(Stored items)
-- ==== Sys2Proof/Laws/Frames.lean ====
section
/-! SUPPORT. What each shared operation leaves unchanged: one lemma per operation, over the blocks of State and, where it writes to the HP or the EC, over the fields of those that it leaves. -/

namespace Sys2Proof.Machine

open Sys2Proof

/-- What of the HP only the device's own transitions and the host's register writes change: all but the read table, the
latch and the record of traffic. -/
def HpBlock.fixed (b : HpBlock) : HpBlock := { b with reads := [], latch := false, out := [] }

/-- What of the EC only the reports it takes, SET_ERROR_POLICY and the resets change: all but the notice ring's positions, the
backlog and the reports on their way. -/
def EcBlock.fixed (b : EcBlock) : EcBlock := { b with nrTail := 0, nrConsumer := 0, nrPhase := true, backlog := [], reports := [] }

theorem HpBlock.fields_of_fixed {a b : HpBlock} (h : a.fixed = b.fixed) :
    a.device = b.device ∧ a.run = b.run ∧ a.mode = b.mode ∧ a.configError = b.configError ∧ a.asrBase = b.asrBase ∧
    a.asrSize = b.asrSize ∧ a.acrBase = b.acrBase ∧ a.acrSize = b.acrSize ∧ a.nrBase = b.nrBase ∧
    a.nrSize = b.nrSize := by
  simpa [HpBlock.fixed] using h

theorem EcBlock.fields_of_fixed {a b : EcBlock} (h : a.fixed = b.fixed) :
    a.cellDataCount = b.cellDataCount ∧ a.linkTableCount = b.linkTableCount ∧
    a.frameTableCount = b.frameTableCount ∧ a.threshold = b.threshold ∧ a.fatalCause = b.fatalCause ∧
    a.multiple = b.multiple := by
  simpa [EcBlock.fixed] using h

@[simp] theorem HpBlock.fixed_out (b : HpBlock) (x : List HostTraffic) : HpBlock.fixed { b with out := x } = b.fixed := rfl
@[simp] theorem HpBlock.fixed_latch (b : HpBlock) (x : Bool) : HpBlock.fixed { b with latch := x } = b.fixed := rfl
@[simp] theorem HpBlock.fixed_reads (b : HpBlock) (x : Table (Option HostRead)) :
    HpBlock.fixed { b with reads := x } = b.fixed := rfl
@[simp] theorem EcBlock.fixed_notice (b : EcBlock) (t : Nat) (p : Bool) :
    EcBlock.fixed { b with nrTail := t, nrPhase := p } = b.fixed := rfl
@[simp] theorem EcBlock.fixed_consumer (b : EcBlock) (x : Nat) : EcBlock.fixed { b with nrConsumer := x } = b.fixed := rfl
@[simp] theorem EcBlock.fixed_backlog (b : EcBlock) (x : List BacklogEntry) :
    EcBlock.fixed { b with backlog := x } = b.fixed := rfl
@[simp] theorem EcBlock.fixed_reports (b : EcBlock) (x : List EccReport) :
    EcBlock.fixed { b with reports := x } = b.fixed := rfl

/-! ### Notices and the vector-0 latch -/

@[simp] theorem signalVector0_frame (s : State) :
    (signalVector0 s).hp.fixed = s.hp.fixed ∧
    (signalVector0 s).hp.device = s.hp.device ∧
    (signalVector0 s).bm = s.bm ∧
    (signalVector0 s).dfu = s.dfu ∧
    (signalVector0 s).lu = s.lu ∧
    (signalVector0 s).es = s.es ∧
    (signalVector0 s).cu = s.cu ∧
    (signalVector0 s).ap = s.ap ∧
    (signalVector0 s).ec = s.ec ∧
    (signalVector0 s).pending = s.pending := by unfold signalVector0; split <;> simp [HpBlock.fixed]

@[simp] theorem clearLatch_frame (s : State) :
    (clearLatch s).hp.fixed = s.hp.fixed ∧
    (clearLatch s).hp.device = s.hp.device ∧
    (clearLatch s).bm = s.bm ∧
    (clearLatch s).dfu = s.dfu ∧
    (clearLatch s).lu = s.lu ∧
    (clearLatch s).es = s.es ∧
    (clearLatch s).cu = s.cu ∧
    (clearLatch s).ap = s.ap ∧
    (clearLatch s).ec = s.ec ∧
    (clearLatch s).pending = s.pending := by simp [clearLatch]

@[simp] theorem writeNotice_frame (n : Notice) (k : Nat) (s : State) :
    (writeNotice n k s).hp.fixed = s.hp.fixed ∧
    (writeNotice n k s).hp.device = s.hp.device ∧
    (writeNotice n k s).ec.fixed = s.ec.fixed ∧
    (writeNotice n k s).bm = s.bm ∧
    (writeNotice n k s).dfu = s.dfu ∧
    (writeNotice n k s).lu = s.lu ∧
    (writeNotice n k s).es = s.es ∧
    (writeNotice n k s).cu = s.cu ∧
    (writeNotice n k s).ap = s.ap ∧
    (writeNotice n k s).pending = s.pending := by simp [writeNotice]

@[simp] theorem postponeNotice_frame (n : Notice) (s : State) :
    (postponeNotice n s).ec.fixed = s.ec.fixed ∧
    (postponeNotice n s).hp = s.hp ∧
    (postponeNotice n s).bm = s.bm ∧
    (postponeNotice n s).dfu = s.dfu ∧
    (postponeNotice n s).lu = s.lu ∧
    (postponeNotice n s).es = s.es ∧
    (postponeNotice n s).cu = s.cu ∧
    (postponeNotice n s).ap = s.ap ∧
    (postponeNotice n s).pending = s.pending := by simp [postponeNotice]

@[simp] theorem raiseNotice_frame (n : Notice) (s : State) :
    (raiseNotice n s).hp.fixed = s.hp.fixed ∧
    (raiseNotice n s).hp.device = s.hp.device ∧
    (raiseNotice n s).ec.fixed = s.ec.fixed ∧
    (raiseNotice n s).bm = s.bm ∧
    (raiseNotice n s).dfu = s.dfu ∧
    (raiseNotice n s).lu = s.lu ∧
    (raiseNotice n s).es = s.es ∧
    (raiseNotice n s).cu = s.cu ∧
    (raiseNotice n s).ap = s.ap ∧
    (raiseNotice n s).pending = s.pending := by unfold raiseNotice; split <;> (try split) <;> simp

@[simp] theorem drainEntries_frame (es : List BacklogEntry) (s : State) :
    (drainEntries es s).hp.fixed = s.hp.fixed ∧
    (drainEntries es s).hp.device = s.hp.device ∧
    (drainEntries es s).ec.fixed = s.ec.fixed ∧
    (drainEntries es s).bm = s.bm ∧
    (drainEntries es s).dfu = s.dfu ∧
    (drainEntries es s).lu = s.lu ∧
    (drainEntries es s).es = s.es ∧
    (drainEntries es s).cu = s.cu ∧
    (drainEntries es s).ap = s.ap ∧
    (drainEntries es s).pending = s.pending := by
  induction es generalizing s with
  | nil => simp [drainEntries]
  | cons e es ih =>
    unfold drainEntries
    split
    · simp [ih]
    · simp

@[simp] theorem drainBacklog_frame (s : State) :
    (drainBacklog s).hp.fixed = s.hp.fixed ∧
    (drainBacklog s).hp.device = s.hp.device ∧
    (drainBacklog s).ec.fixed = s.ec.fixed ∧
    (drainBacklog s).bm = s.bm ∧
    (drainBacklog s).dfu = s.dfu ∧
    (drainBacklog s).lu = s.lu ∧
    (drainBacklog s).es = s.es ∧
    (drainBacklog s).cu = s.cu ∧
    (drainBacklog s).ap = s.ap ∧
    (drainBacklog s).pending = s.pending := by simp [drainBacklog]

EXERCISE:
Make an exact copy of every record listed above.

ANSWER TO THIS TASK:
-- ==== Sys2Proof/Laws/Frames.lean ====
section
/-! SUPPORT. What each shared operation leaves unchanged: one lemma per operation, over the blocks of State and, where it writes to the HP or the EC, over the fields of those that it leaves. -/

namespace Sys2Proof.Machine

open Sys2Proof

/-- What of the HP only the device's own transitions and the host's register writes change: all but the read table, the
latch and the record of traffic. -/
def HpBlock.fixed (b : HpBlock) : HpBlock := { b with reads := [], latch := false, out := [] }

/-- What of the EC only the reports it takes, SET_ERROR_POLICY and the resets change: all but the notice ring's positions, the
backlog and the reports on their way. -/
def EcBlock.fixed (b : EcBlock) : EcBlock := { b with nrTail := 0, nrConsumer := 0, nrPhase := true, backlog := [], reports := [] }

theorem HpBlock.fields_of_fixed {a b : HpBlock} (h : a.fixed = b.fixed) :
    a.device = b.device ∧ a.run = b.run ∧ a.mode = b.mode ∧ a.configError = b.configError ∧ a.asrBase = b.asrBase ∧
    a.asrSize = b.asrSize ∧ a.acrBase = b.acrBase ∧ a.acrSize = b.acrSize ∧ a.nrBase = b.nrBase ∧
    a.nrSize = b.nrSize := by
  simpa [HpBlock.fixed] using h

theorem EcBlock.fields_of_fixed {a b : EcBlock} (h : a.fixed = b.fixed) :
    a.cellDataCount = b.cellDataCount ∧ a.linkTableCount = b.linkTableCount ∧
    a.frameTableCount = b.frameTableCount ∧ a.threshold = b.threshold ∧ a.fatalCause = b.fatalCause ∧
    a.multiple = b.multiple := by
  simpa [EcBlock.fixed] using h

@[simp] theorem HpBlock.fixed_out (b : HpBlock) (x : List HostTraffic) : HpBlock.fixed { b with out := x } = b.fixed := rfl
@[simp] theorem HpBlock.fixed_latch (b : HpBlock) (x : Bool) : HpBlock.fixed { b with latch := x } = b.fixed := rfl
@[simp] theorem HpBlock.fixed_reads (b : HpBlock) (x : Table (Option HostRead)) :
    HpBlock.fixed { b with reads := x } = b.fixed := rfl
@[simp] theorem EcBlock.fixed_notice (b : EcBlock) (t : Nat) (p : Bool) :
    EcBlock.fixed { b with nrTail := t, nrPhase := p } = b.fixed := rfl
@[simp] theorem EcBlock.fixed_consumer (b : EcBlock) (x : Nat) : EcBlock.fixed { b with nrConsumer := x } = b.fixed := rfl
@[simp] theorem EcBlock.fixed_backlog (b : EcBlock) (x : List BacklogEntry) :
    EcBlock.fixed { b with backlog := x } = b.fixed := rfl
@[simp] theorem EcBlock.fixed_reports (b : EcBlock) (x : List EccReport) :
    EcBlock.fixed { b with reports := x } = b.fixed := rfl

/-! ### Notices and the vector-0 latch -/

@[simp] theorem signalVector0_frame (s : State) :
    (signalVector0 s).hp.fixed = s.hp.fixed ∧
    (signalVector0 s).hp.device = s.hp.device ∧
    (signalVector0 s).bm = s.bm ∧
    (signalVector0 s).dfu = s.dfu ∧
    (signalVector0 s).lu = s.lu ∧
    (signalVector0 s).es = s.es ∧
    (signalVector0 s).cu = s.cu ∧
    (signalVector0 s).ap = s.ap ∧
    (signalVector0 s).ec = s.ec ∧
    (signalVector0 s).pending = s.pending := by unfold signalVector0; split <;> simp [HpBlock.fixed]

@[simp] theorem clearLatch_frame (s : State) :
    (clearLatch s).hp.fixed = s.hp.fixed ∧
    (clearLatch s).hp.device = s.hp.device ∧
    (clearLatch s).bm = s.bm ∧
    (clearLatch s).dfu = s.dfu ∧
    (clearLatch s).lu = s.lu ∧
    (clearLatch s).es = s.es ∧
    (clearLatch s).cu = s.cu ∧
    (clearLatch s).ap = s.ap ∧
    (clearLatch s).ec = s.ec ∧
    (clearLatch s).pending = s.pending := by simp [clearLatch]

@[simp] theorem writeNotice_frame (n : Notice) (k : Nat) (s : State) :
    (writeNotice n k s).hp.fixed = s.hp.fixed ∧
    (writeNotice n k s).hp.device = s.hp.device ∧
    (writeNotice n k s).ec.fixed = s.ec.fixed ∧
    (writeNotice n k s).bm = s.bm ∧
    (writeNotice n k s).dfu = s.dfu ∧
    (writeNotice n k s).lu = s.lu ∧
    (writeNotice n k s).es = s.es ∧
    (writeNotice n k s).cu = s.cu ∧
    (writeNotice n k s).ap = s.ap ∧
    (writeNotice n k s).pending = s.pending := by simp [writeNotice]

@[simp] theorem postponeNotice_frame (n : Notice) (s : State) :
    (postponeNotice n s).ec.fixed = s.ec.fixed ∧
    (postponeNotice n s).hp = s.hp ∧
    (postponeNotice n s).bm = s.bm ∧
    (postponeNotice n s).dfu = s.dfu ∧
    (postponeNotice n s).lu = s.lu ∧
    (postponeNotice n s).es = s.es ∧
    (postponeNotice n s).cu = s.cu ∧
    (postponeNotice n s).ap = s.ap ∧
    (postponeNotice n s).pending = s.pending := by simp [postponeNotice]

@[simp] theorem raiseNotice_frame (n : Notice) (s : State) :
    (raiseNotice n s).hp.fixed = s.hp.fixed ∧
    (raiseNotice n s).hp.device = s.hp.device ∧
    (raiseNotice n s).ec.fixed = s.ec.fixed ∧
    (raiseNotice n s).bm = s.bm ∧
    (raiseNotice n s).dfu = s.dfu ∧
    (raiseNotice n s).lu = s.lu ∧
    (raiseNotice n s).es = s.es ∧
    (raiseNotice n s).cu = s.cu ∧
    (raiseNotice n s).ap = s.ap ∧
    (raiseNotice n s).pending = s.pending := by unfold raiseNotice; split <;> (try split) <;> simp

@[simp] theorem drainEntries_frame (es : List BacklogEntry) (s : State) :
    (drainEntries es s).hp.fixed = s.hp.fixed ∧
    (drainEntries es s).hp.device = s.hp.device ∧
    (drainEntries es s).ec.fixed = s.ec.fixed ∧
    (drainEntries es s).bm = s.bm ∧
    (drainEntries es s).dfu = s.dfu ∧
    (drainEntries es s).lu = s.lu ∧
    (drainEntries es s).es = s.es ∧
    (drainEntries es s).cu = s.cu ∧
    (drainEntries es s).ap = s.ap ∧
    (drainEntries es s).pending = s.pending := by
  induction es generalizing s with
  | nil => simp [drainEntries]
  | cons e es ih =>
    unfold drainEntries
    split
    · simp [ih]
    · simp

@[simp] theorem drainBacklog_frame (s : State) :
    (drainBacklog s).hp.fixed = s.hp.fixed ∧
    (drainBacklog s).hp.device = s.hp.device ∧
    (drainBacklog s).ec.fixed = s.ec.fixed ∧
    (drainBacklog s).bm = s.bm ∧
    (drainBacklog s).dfu = s.dfu ∧
    (drainBacklog s).lu = s.lu ∧
    (drainBacklog s).es = s.es ∧
    (drainBacklog s).cu = s.cu ∧
    (drainBacklog s).ap = s.ap ∧
    (drainBacklog s).pending = s.pending := by simp [drainBacklog]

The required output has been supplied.